* [Problem requirements] Those lines of the material below that fall between its first line and the line with "open Sys2Proof Sys2Proof.Machine", both included, are to be repeated exactly.

* [Given entries]
-- ==== Sys2Proof/Tests/Slice0.lean ====
section
/-! SUPPORT. Tests. Expected values are the spec's: 95_test_vectors.md (the section is named at each group) or the rule that
is named; a witness shows that the hypotheses of a statement can hold together, clause by clause. -/

namespace Sys2Proof.Tests

open Sys2Proof Sys2Proof.Machine

/-! ## Small states -/

/-- After `START`. -/
def live : State := { State.reset with GIE := true, HALTED := false, ADBUSY := true }

/-- After `START`, with a sample, Armed, at `TCNT` = 0x20 (95_test_vectors.md 2.8). -/
def sampled (v : Sample) : State := { live with AS := v, TCNT := 0x20#8 }

/-- In mid-pulse: Firing, output on, the pulse program at prescaler 8 running. -/
def pulsing : State :=
  { live with CST := .firing, TRIG := true, TCNT := 0x6F#8, OCR := 0x04#8, CS := .div8, OCIE := true }

/-- With these entries to come. -/
def facing (s : State) (es : List Entry) : State := { s with schedule := es }

/-- With these words to come at the ports of sub-blocks driven alone. -/
def benched (s : State) (ws : List PortWord) : State := { s with bench := ws }

/-! ## Well-formedness: each check refuses an ill-formed term -/

theorem test_wf_p2d_101 : (Instr.p2d 101#7).wellFormed = false := by decide
theorem test_wf_p2d_100 : (Instr.p2d 100#7).wellFormed = true := by decide
theorem test_wf_calc_127 : (Instr.calcWord 127#7).wellFormed = false := by decide
theorem test_wf_tprog_stopped : (Instr.tprog 0b000#3 5#8).wellFormed = false := by decide
theorem test_wf_tprog_256 : (Instr.tprog 0b100#3 5#8).wellFormed = true := by decide

/-! ## Decoding: one word of every operation, written out from R84 to R87 -/

theorem test_decode_map : decode (.port (.mapPort 0b1001011000#10)) = .ok (.map 600#10) := rfl
theorem test_decode_p2d : decode (.port (.p2dPort 0b0110000#7)) = .ok (.p2d 48#7) := rfl
theorem test_decode_d2p : decode (.port (.d2pPort 0b01000001101000#14)) = .ok (.d2p 4200#14) := rfl
theorem test_decode_calc : decode (.port (.calcPort 0b0110000#7)) = .ok (.calcWord 48#7) := rfl
theorem test_decode_tprog : decode (.port (.tcmd12 0b110001001110#12)) = .ok (.tprog 0b100#3 78#8) := rfl
theorem test_decode_tstop : decode (.port (.tcmd12 0b000000000000#12)) = .ok .tstop := rfl
theorem test_decode_hZc : decode (.evt3 0b111#3) = .ok .hZc := rfl
theorem test_decode_hCm : decode (.evt3 0b011#3) = .ok .hCm := rfl
theorem test_decode_hCc : decode (.evt3 0b001#3) = .ok .hCc := rfl
theorem test_decode_rst : decode (.stim16 0b0000000000000000#16) = .ok .rst := rfl
theorem test_decode_start : decode (.stim16 0b0001000000000000#16) = .ok .start := rfl
theorem test_decode_zc : decode (.stim16 0b0010000000000000#16) = .ok .zc := rfl
theorem test_decode_adc : decode (.stim16 0b0011001001011000#16) = .ok (.adc 600#10) := rfl
theorem test_decode_tick : decode (.stim16 0b0100000001001110#16) = .ok (.tick 78#12) := rfl
theorem test_decode_cm : decode (.stim16 0b0101000000000000#16) = .ok .cm := rfl
theorem test_decode_run : decode (.stim16 0b0110000000000000#16) = .ok .run := rfl

/-- Refused words (95_test_vectors.md 2.4, 2.9). -/
theorem test_decode_refused :
    decode (.port (.tcmd12 0x001#12)) = .error .reservedTcmd12 ∧
    decode (.port (.tcmd12 0x200#12)) = .error .reservedTcmd12 ∧
    decode (.stim16 0x0001#16) = .error .invalidStimulus ∧
    decode (.stim16 0x3400#16) = .error .invalidStimulus ∧
    decode (.stim16 0x7000#16) = .error .invalidStimulus ∧
    decode (.evt3 0b000#3) = .error .nothingPending := ⟨rfl, rfl, rfl, rfl, rfl, rfl⟩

* [Result for this task]
-- ==== Sys2Proof/Tests/Slice0.lean ====
section
/-! SUPPORT. Tests. Expected values are the spec's: 95_test_vectors.md (the section is named at each group) or the rule that
is named; a witness shows that the hypotheses of a statement can hold together, clause by clause. -/

namespace Sys2Proof.Tests

open Sys2Proof Sys2Proof.Machine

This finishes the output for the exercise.